-- State.modSlot
@[simp] theorem State.modSlot_agenda (s : State) (i : SlotId) (f : Slot → Slot) : (s.modSlot i f).agenda = s.agenda := rfl
@[simp] theorem State.modSlot_inflight (s : State) (i : SlotId) (f : Slot → Slot) : (s.modSlot i f).inflight = s.inflight := rfl
@[simp] theorem State.modSlot_cur (s : State) (i : SlotId) (f : Slot → Slot) : (s.modSlot i f).cur = s.cur := rfl
@[simp] theorem State.modSlot_now (s : State) (i : SlotId) (f : Slot → Slot) : (s.modSlot i f).now = s.now := rfl
@[simp] theorem State.modSlot_fresh (s : State) (i : SlotId) (f : Slot → Slot) : (s.modSlot i f).fresh = s.fresh := rfl
@[simp] theorem State.modSlot_halted (s : State) (i : SlotId) (f : Slot → Slot) : (s.modSlot i f).halted = s.halted := rfl
@[simp] theorem State.modSlot_pkg (s : State) (i : SlotId) (f : Slot → Slot) : (s.modSlot i f).pkg = s.pkg := rfl
@[simp] theorem State.modSlot_mem (s : State) (i : SlotId) (f : Slot → Slot) : (s.modSlot i f).mem = s.mem := rfl
@[simp] theorem State.modSlot_full (s : State) (i : SlotId) (f : Slot → Slot) : (s.modSlot i f).full = s.full := rfl
@[simp] theorem State.modSlot_homeWrites (s : State) (i : SlotId) (f : Slot → Slot) : (s.modSlot i f).homeWrites = s.homeWrites := rfl
@[simp] theorem State.modSlot_unitWrites (s : State) (i : SlotId) (f : Slot → Slot) : (s.modSlot i f).unitWrites = s.unitWrites := rfl
@[simp] theorem State.modSlot_signals (s : State) (i : SlotId) (f : Slot → Slot) : (s.modSlot i f).signals = s.signals := rfl
@[simp] theorem State.modSlot_nextWrite (s : State) (i : SlotId) (f : Slot → Slot) : (s.modSlot i f).nextWrite = s.nextWrite := rfl
@[simp] theorem State.modSlot_relAt (s : State) (i : SlotId) (f : Slot → Slot) : (s.modSlot i f).relAt = s.relAt := rfl
@[simp] theorem State.modSlot_dies (s : State) (i : SlotId) (f : Slot → Slot) : (s.modSlot i f).dies = s.dies := rfl
@[simp] theorem State.modSlot_master (s : State) (i : SlotId) (f : Slot → Slot) : (s.modSlot i f).master = s.master := rfl
@[simp] theorem State.modSlot_electAt (s : State) (i : SlotId) (f : Slot → Slot) : (s.modSlot i f).electAt = s.electAt := rfl
@[simp] theorem State.modSlot_narrow (s : State) (i : SlotId) (f : Slot → Slot) : (s.modSlot i f).narrow = s.narrow := rfl
@[simp] theorem State.modSlot_islands (s : State) (i : SlotId) (f : Slot → Slot) : (s.modSlot i f).islands = s.islands := rfl
@[simp] theorem State.modSlot_cores (s : State) (i : SlotId) (f : Slot → Slot) : (s.modSlot i f).cores = tset s.cores i.core ((s.core i.core).setSlot i.slot (f (s.slot i))) := rfl
@[simp] theorem State.modSlot_ctxs (s : State) (i : SlotId) (f : Slot → Slot) : (s.modSlot i f).ctxs = s.ctxs := rfl
@[simp] theorem State.modSlot_images (s : State) (i : SlotId) (f : Slot → Slot) : (s.modSlot i f).images = s.images := rfl
@[simp] theorem State.modSlot_nextHandle (s : State) (i : SlotId) (f : Slot → Slot) : (s.modSlot i f).nextHandle = s.nextHandle := rfl
@[simp] theorem State.modSlot_lives (s : State) (i : SlotId) (f : Slot → Slot) : (s.modSlot i f).lives = s.lives := rfl
@[simp] theorem State.modSlot_ports (s : State) (i : SlotId) (f : Slot → Slot) : (s.modSlot i f).ports = s.ports := rfl
@[simp] theorem State.modSlot_routes (s : State) (i : SlotId) (f : Slot → Slot) : (s.modSlot i f).routes = s.routes := rfl
@[simp] theorem State.modSlot_flowsOut (s : State) (i : SlotId) (f : Slot → Slot) : (s.modSlot i f).flowsOut = s.flowsOut := rfl
@[simp] theorem State.modSlot_flowsIn (s : State) (i : SlotId) (f : Slot → Slot) : (s.modSlot i f).flowsIn = s.flowsIn := rfl
@[simp] theorem State.modSlot_respCache (s : State) (i : SlotId) (f : Slot → Slot) : (s.modSlot i f).respCache = s.respCache := rfl
@[simp] theorem State.modSlot_retSlots (s : State) (i : SlotId) (f : Slot → Slot) : (s.modSlot i f).retSlots = s.retSlots := rfl
@[simp] theorem State.modSlot_groups (s : State) (i : SlotId) (f : Slot → Slot) : (s.modSlot i f).groups = s.groups := rfl
@[simp] theorem State.modSlot_redto (s : State) (i : SlotId) (f : Slot → Slot) : (s.modSlot i f).redto = s.redto := rfl
@[simp] theorem State.modSlot_transit (s : State) (i : SlotId) (f : Slot → Slot) : (s.modSlot i f).transit = s.transit := rfl
@[simp] theorem State.modSlot_arrivals (s : State) (i : SlotId) (f : Slot → Slot) : (s.modSlot i f).arrivals = s.arrivals := rfl
@[simp] theorem State.modSlot_lnchWaits (s : State) (i : SlotId) (f : Slot → Slot) : (s.modSlot i f).lnchWaits = s.lnchWaits := rfl
@[simp] theorem State.modSlot_wdReads (s : State) (i : SlotId) (f : Slot → Slot) : (s.modSlot i f).wdReads = s.wdReads := rfl
@[simp] theorem State.modSlot_supWaiting (s : State) (i : SlotId) (f : Slot → Slot) : (s.modSlot i f).supWaiting = s.supWaiting := rfl
@[simp] theorem State.modSlot_reply (s : State) (i : SlotId) (f : Slot → Slot) : (s.modSlot i f).reply = s.reply := rfl
@[simp] theorem State.modSlot_tailings (s : State) (i : SlotId) (f : Slot → Slot) : (s.modSlot i f).tailings = s.tailings := rfl
@[simp] theorem State.modSlot_hf (s : State) (i : SlotId) (f : Slot → Slot) : (s.modSlot i f).hf = s.hf := rfl

-- State.modDie
@[simp] theorem State.modDie_agenda (s : State) (d : Nat) (f : Die → Die) : (s.modDie d f).agenda = s.agenda := rfl
@[simp] theorem State.modDie_inflight (s : State) (d : Nat) (f : Die → Die) : (s.modDie d f).inflight = s.inflight := rfl
@[simp] theorem State.modDie_cur (s : State) (d : Nat) (f : Die → Die) : (s.modDie d f).cur = s.cur := rfl
@[simp] theorem State.modDie_now (s : State) (d : Nat) (f : Die → Die) : (s.modDie d f).now = s.now := rfl
@[simp] theorem State.modDie_fresh (s : State) (d : Nat) (f : Die → Die) : (s.modDie d f).fresh = s.fresh := rfl
@[simp] theorem State.modDie_halted (s : State) (d : Nat) (f : Die → Die) : (s.modDie d f).halted = s.halted := rfl
@[simp] theorem State.modDie_pkg (s : State) (d : Nat) (f : Die → Die) : (s.modDie d f).pkg = s.pkg := rfl
@[simp] theorem State.modDie_mem (s : State) (d : Nat) (f : Die → Die) : (s.modDie d f).mem = s.mem := rfl
@[simp] theorem State.modDie_full (s : State) (d : Nat) (f : Die → Die) : (s.modDie d f).full = s.full := rfl
@[simp] theorem State.modDie_homeWrites (s : State) (d : Nat) (f : Die → Die) : (s.modDie d f).homeWrites = s.homeWrites := rfl
@[simp] theorem State.modDie_unitWrites (s : State) (d : Nat) (f : Die → Die) : (s.modDie d f).unitWrites = s.unitWrites := rfl
@[simp] theorem State.modDie_signals (s : State) (d : Nat) (f : Die → Die) : (s.modDie d f).signals = s.signals := rfl
@[simp] theorem State.modDie_nextWrite (s : State) (d : Nat) (f : Die → Die) : (s.modDie d f).nextWrite = s.nextWrite := rfl
@[simp] theorem State.modDie_relAt (s : State) (d : Nat) (f : Die → Die) : (s.modDie d f).relAt = s.relAt := rfl
@[simp] theorem State.modDie_dies (s : State) (d : Nat) (f : Die → Die) : (s.modDie d f).dies = tset s.dies d (f (s.die d)) := rfl
@[simp] theorem State.modDie_master (s : State) (d : Nat) (f : Die → Die) : (s.modDie d f).master = s.master := rfl
@[simp] theorem State.modDie_electAt (s : State) (d : Nat) (f : Die → Die) : (s.modDie d f).electAt = s.electAt := rfl
@[simp] theorem State.modDie_narrow (s : State) (d : Nat) (f : Die → Die) : (s.modDie d f).narrow = s.narrow := rfl
@[simp] theorem State.modDie_islands (s : State) (d : Nat) (f : Die → Die) : (s.modDie d f).islands = s.islands := rfl
@[simp] theorem State.modDie_cores (s : State) (d : Nat) (f : Die → Die) : (s.modDie d f).cores = s.cores := rfl
@[simp] theorem State.modDie_ctxs (s : State) (d : Nat) (f : Die → Die) : (s.modDie d f).ctxs = s.ctxs := rfl
@[simp] theorem State.modDie_images (s : State) (d : Nat) (f : Die → Die) : (s.modDie d f).images = s.images := rfl
@[simp] theorem State.modDie_nextHandle (s : State) (d : Nat) (f : Die → Die) : (s.modDie d f).nextHandle = s.nextHandle := rfl
@[simp] theorem State.modDie_lives (s : State) (d : Nat) (f : Die → Die) : (s.modDie d f).lives = s.lives := rfl
@[simp] theorem State.modDie_ports (s : State) (d : Nat) (f : Die → Die) : (s.modDie d f).ports = s.ports := rfl
@[simp] theorem State.modDie_routes (s : State) (d : Nat) (f : Die → Die) : (s.modDie d f).routes = s.routes := rfl
@[simp] theorem State.modDie_flowsOut (s : State) (d : Nat) (f : Die → Die) : (s.modDie d f).flowsOut = s.flowsOut := rfl
@[simp] theorem State.modDie_flowsIn (s : State) (d : Nat) (f : Die → Die) : (s.modDie d f).flowsIn = s.flowsIn := rfl
@[simp] theorem State.modDie_respCache (s : State) (d : Nat) (f : Die → Die) : (s.modDie d f).respCache = s.respCache := rfl
@[simp] theorem State.modDie_retSlots (s : State) (d : Nat) (f : Die → Die) : (s.modDie d f).retSlots = s.retSlots := rfl
@[simp] theorem State.modDie_groups (s : State) (d : Nat) (f : Die → Die) : (s.modDie d f).groups = s.groups := rfl
@[simp] theorem State.modDie_redto (s : State) (d : Nat) (f : Die → Die) : (s.modDie d f).redto = s.redto := rfl
@[simp] theorem State.modDie_transit (s : State) (d : Nat) (f : Die → Die) : (s.modDie d f).transit = s.transit := rfl
@[simp] theorem State.modDie_arrivals (s : State) (d : Nat) (f : Die → Die) : (s.modDie d f).arrivals = s.arrivals := rfl
@[simp] theorem State.modDie_lnchWaits (s : State) (d : Nat) (f : Die → Die) : (s.modDie d f).lnchWaits = s.lnchWaits := rfl
@[simp] theorem State.modDie_wdReads (s : State) (d : Nat) (f : Die → Die) : (s.modDie d f).wdReads = s.wdReads := rfl
@[simp] theorem State.modDie_supWaiting (s : State) (d : Nat) (f : Die → Die) : (s.modDie d f).supWaiting = s.supWaiting := rfl
@[simp] theorem State.modDie_reply (s : State) (d : Nat) (f : Die → Die) : (s.modDie d f).reply = s.reply := rfl
@[simp] theorem State.modDie_tailings (s : State) (d : Nat) (f : Die → Die) : (s.modDie d f).tailings = s.tailings := rfl
@[simp] theorem State.modDie_hf (s : State) (d : Nat) (f : Die → Die) : (s.modDie d f).hf = s.hf := rfl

+++++

_What is needed_.
Within the data above, filter for lines containing the word "retSlots" and copy each one.

_Task answer_.
@[simp] theorem State.modSlot_retSlots (s : State) (i : SlotId) (f : Slot → Slot) : (s.modSlot i f).retSlots = s.retSlots := rfl
@[simp] theorem State.modDie_retSlots (s : State) (d : Nat) (f : Die → Die) : (s.modDie d f).retSlots = s.retSlots := rfl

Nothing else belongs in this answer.